Months 18–24: Final readiness, audit, and monitoring infrastructure. Build the compliance evidence package for your supervisor. Confirm cross-border passporting arrangements remain valid under PSD3’s amended authorisation regime.

This is a 24-month operational programme, not a tick-box compliance exercise. Operators that treat PSR/PSD3 as configuration changes will face material compliance and competitive risk by 2028.

What This Means for Operators

PSD3 and PSR are the most consequential European payments regulations of the next decade. The May 5, 2026 ECON vote moves the package decisively toward final adoption — plenary in late May, OJ publication around June/July (possibly September), 21-month application clock starting then.

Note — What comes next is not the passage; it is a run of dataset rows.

-- ==== Sys2Proof/Tests/Slice0.lean ====
section
/-! SUPPORT. The model's own tests, and for every statement that has hypotheses a state that meets them.
Expected results are the vectors of spec/95_test_vectors.md, named in each docstring, unless the docstring says otherwise. -/

namespace Sys2Proof.Tests

open Sys2Proof Sys2Proof.Machine

/-! ## Well-formedness -/

theorem test_wf_refuses_out_as_invalid_trap : Instr.wf (.trapInvalid 0x21#8) = false := by decide

theorem test_wf_refuses_halt_as_invalid_trap : Instr.wf (.trapInvalid 0x25#8) = false := by decide

theorem test_wf_takes_vectors_beside_them :
    Instr.wf (.trapInvalid 0x20#8) = true ∧ Instr.wf (.trapInvalid 0x22#8) = true ∧
    Instr.wf (.trapInvalid 0x24#8) = true ∧ Instr.wf (.trapInvalid 0x26#8) = true := by decide

/-! ## Decoding: words of 95_test_vectors.md L2-1 and L2-3, written out from the formats of 30_encoding.md R97 -/

theorem test_decode_br : decode 0b0000111000000101#16 = .br 0b111#3 5#9 := by decide

theorem test_decode_addReg : decode 0b0001011001000010#16 = .addReg 3 1 2 := by decide

/-- `ir[4:3] = 11` is ignored. -/
theorem test_decode_addReg_ignored : decode 0b0001011001011000#16 = .addReg 3 1 0 := by decide

theorem test_decode_addImm : decode 0b0001001011110000#16 = .addImm 1 3 0b10000#5 := by decide

theorem test_decode_ld : decode 0b0010100000000011#16 = .ld 4 3#9 := by decide

theorem test_decode_andReg : decode 0b0101000001000010#16 = .andReg 0 1 2 := by decide

theorem test_decode_andImm : decode 0b0101000001110000#16 = .andImm 0 1 0b10000#5 := by decide

theorem test_decode_ldr : decode 0b0110110101100000#16 = .ldr 6 5 0b100000#6 := by decide

theorem test_decode_str : decode 0b0111010001000010#16 = .str 2 1 2#6 := by decide

theorem test_decode_not : decode 0b1001101000111111#16 = .not 5 0 := by decide

theorem test_decode_ldi : decode 0b1010100000001000#16 = .ldi 4 8#9 := by decide

theorem test_decode_sti : decode 0b1011100000000111#16 = .sti 4 7#9 := by decide

theorem test_decode_lea : decode 0b1110001111111110#16 = .lea 1 0b111111110#9 := by decide

theorem test_decode_trapOut :
    decode 0b1111000000100001#16 = .trapOut ∧ decode 0b1111000100100001#16 = .trapOut := by decide

theorem test_decode_trapHalt :
    decode 0b1111000000100101#16 = .trapHalt ∧ decode 0b1111111100100101#16 = .trapHalt := by decide

theorem test_decode_trapInvalid :
    decode 0b1111000000100000#16 = .trapInvalid 0x20#8 ∧ decode 0b1111111111111111#16 = .trapInvalid 0xFF#8 := by decide

theorem test_decode_invalid3 : decode 0b0011000000000000#16 = .invalid3 := by decide

theorem test_decode_invalid4 : decode 0b0100111111111111#16 = .invalid4 := by decide

theorem test_decode_invalid8 : decode 0b1000111111111111#16 = .invalid8 := by decide

theorem test_decode_invalid12 : decode 0b1100111111111111#16 = .invalid12 := by decide

theorem test_decode_invalid13 : decode 0b1101111111111111#16 = .invalid13 := by decide

theorem test_decodeTableWord : decodeTableWord 16 0x2803 = some (.ld 4 3#9) := by decide

/-! ## One step: the vectors of L2-3 to L2-7 -/

/-- The block about to fetch at `pc`, in the state a row of a vector table lists: the word at `pc`, `cc`, the registers and the memory words that differ from reset. -/
def bench (pc word : Word) (cc : BitVec 3) (regs : List (Reg × Word)) (cells : List (Nat × Word)) : State :=
  let s : State := { State.resetWith .z 0#16 .fetch with
    pc := pc, cc := cc, fsm := .fetch,
    mem := cells.foldl (fun m c => m.write c.1 c.2) (Memory.write [] pc.toNat word) }
  regs.foldl (fun t r => t.setReg r.1 r.2) s

/-- The state an outcome gives, if it gives one. -/
def after : Outcome → Option State
  | .next t => some t
  | _ => none

/-- V-BR-1, taken. -/
theorem test_br_taken : (after (step (bench 2#16 0x03FE#16 0b001#3 [] []))).map
    (fun t => (t.pc, t.cc, t.fsm)) = some (1#16, 0b001#3, .fetch) := by decide

/-- V-BR-6, BRzp on N, not taken. -/
theorem test_br_not_taken : (after (step (bench 5#16 0x0605#16 0b100#3 [] []))).map
    (fun t => (t.pc, t.cc)) = some (6#16, 0b100#3) := by decide

/-- V-ALU-2, the signed overflow wraps. -/
theorem test_addReg_wraps : (after (step (bench 0#16 0x1642#16 0b010#3 [(1, 0x7FFF#16), (2, 1#16)] []))).map
    (fun t => (t.reg 3, t.cc, t.pc)) = some (0x8000#16, 0b100#3, 1#16) := by decide

/-- V-ALU-5, one register as both sources and the destination. -/
theorem test_addReg_same_register : (after (step (bench 0#16 0x1241#16 0b010#3 [(1, 0x10#16)] []))).map
    (fun t => (t.reg 1, t.cc)) = some (0x20#16, 0b001#3) := by decide

/-- V-ALU-7, the source's own word, 18 + (-16). -/
theorem test_addImm_negative : (after (step (bench 0#16 0x12F0#16 0b010#3 [(3, 0x12#16)] []))).map
    (fun t => (t.reg 1, t.reg 3, t.cc)) = some (2#16, 0x12#16, 0b001#3) := by decide

/-- V-ALU-9, imm5 = -1. -/
theorem test_addImm_minus_one : (after (step (bench 0#16 0x167F#16 0b010#3 [(1, 0#16)] []))).map
    (fun t => (t.reg 3, t.cc)) = some (0xFFFF#16, 0b100#3) := by decide

/-- V-ALU-11. -/
theorem test_andReg : (after (step (bench 0#16 0x5042#16 0b010#3 [(1, 0xFF0F#16), (2, 0x0FF0#16)] []))).map
    (fun t => (t.reg 0, t.cc)) = some (0x0F00#16, 0b001#3) := by decide

/-- V-ALU-15, the immediate 10000 is 0xFFF0. -/
theorem test_andImm_sign_extends : (after (step (bench 0#16 0x5070#16 0b010#3 [(1, 0x00FF#16)] []))).map
    (fun t => (t.reg 0, t.cc)) = some (0x00F0#16, 0b001#3) := by decide

/-- V-ALU-14, the immediate -1 is the identity. -/
theorem test_andImm_identity : (after (step (bench 0#16 0x507F#16 0b010#3 [(1, 0x8001#16)] []))).map
    (fun t => (t.reg 0, t.cc)) = some (0x8001#16, 0b100#3) := by decide

/-- V-ALU-19, in place. -/
theorem test_not_in_place : (after (step (bench 0#16 0x927F#16 0b010#3 [(1, 0x00F0#16)] []))).map
    (fun t => (t.reg 1, t.cc)) = some (0xFF0F#16, 0b100#3) := by decide

/-- V-ALU-18, the low six bits ignored. -/
theorem test_not_ignored_bits : (after (step (bench 0#16 0x9A00#16 0b010#3 [(0, 0x8000#16)] []))).map
    (fun t => (t.reg 5, t.cc)) = some (0x7FFF#16, 0b001#3) := by decide

/-- V-LS-2, LD of its own word. -/
theorem test_ld_own_word : (after (step (bench 0#16 0x21FF#16 0b010#3 [] []))).map
    (fun t => (t.reg 0, t.cc)) = some (0x21FF#16, 0b001#3) := by decide

/-- V-LS-4, the address 0xFFFF faults. -/
theorem test_ld_faults : (after (step (bench 0#16 0x2BFE#16 0b010#3 [] []))).map
    (fun t => (t.fsm, t.stopCause, t.faultAddr, t.faultAccess, t.pc)) =
      some (.faulted, .addressError, 0xFFFF#16, .load, 1#16) := by decide

/-- V-LS-7, a signed base, and `cc` set. -/
theorem test_ldr_signed_base : (after (step (bench 0#16 0x6D45#16 0b010#3 [(5, 0xFFFF#16)] [(4, 0x00AB#16)]))).map
    (fun t => (t.reg 6, t.cc)) = some (0x00AB#16, 0b001#3) := by decide

/-- V-LS-9, 49 + 1 faults. -/
theorem test_ldr_faults : (after (step (bench 0#16 0x6D41#16 0b010#3 [(5, 0x31#16)] []))).map
    (fun t => (t.fsm, t.faultAddr, t.faultAccess, t.reg 6)) = some (.faulted, 0x32#16, .load, 6#16) := by decide

/-- V-LS-11. -/
theorem test_str : (after (step (bench 0#16 0x7442#16 0b010#3 [(1, 0x0C#16), (2, 0xBEEF#16)] []))).map
    (fun t => (t.mem.read 14, t.cc, t.pc)) = some (0xBEEF#16, 0b010#3, 1#16) := by decide

/-- V-LS-12, 48 + 2 faults, and nothing is written. -/
theorem test_str_faults : (after (step (bench 0#16 0x7442#16 0b010#3 [(1, 0x30#16), (2, 0xBEEF#16)] []))).map
    (fun t => (t.fsm, t.faultAddr, t.faultAccess, t.mem)) =
      some (.faulted, 0x32#16, .store, [(0, 0x7442#16)]) := by decide

/-- V-LS-14, two levels. -/
theorem test_ldi : (after (step (bench 1#16 0xA808#16 0b010#3 [] [(10, 0x0C#16), (12, 0xFFF9#16)]))).map
    (fun t => (t.reg 4, t.cc)) = some (0xFFF9#16, 0b100#3) := by decide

The substantive changes are not incremental. Mandatory Verification of Payee, structural shift in APP fraud liability, tighter open banking access rules, clearer SCA exemption rules, and prescriptive safeguarding requirements together require infrastructure rebuilds and unit economics re-pricing across the operator base.

For operators with EU customer flows, the next 24 months is the planning and build window. The operators who emerge well-positioned in 2028 will be those who treated PSR as an operational programme starting now — not those who waited for transposition deadlines and effective dates.

For deeper regulatory context on the EU instant payments framework that PSR builds on, see the EU Instant Payments Regulation article. For UK operators evaluating the parallel UK regulatory programme, see the United Kingdom market guide. For the broader open banking context, see the Variable Recurring Payments article.

The 21-month clock is generous on paper, tight in practice. Start now.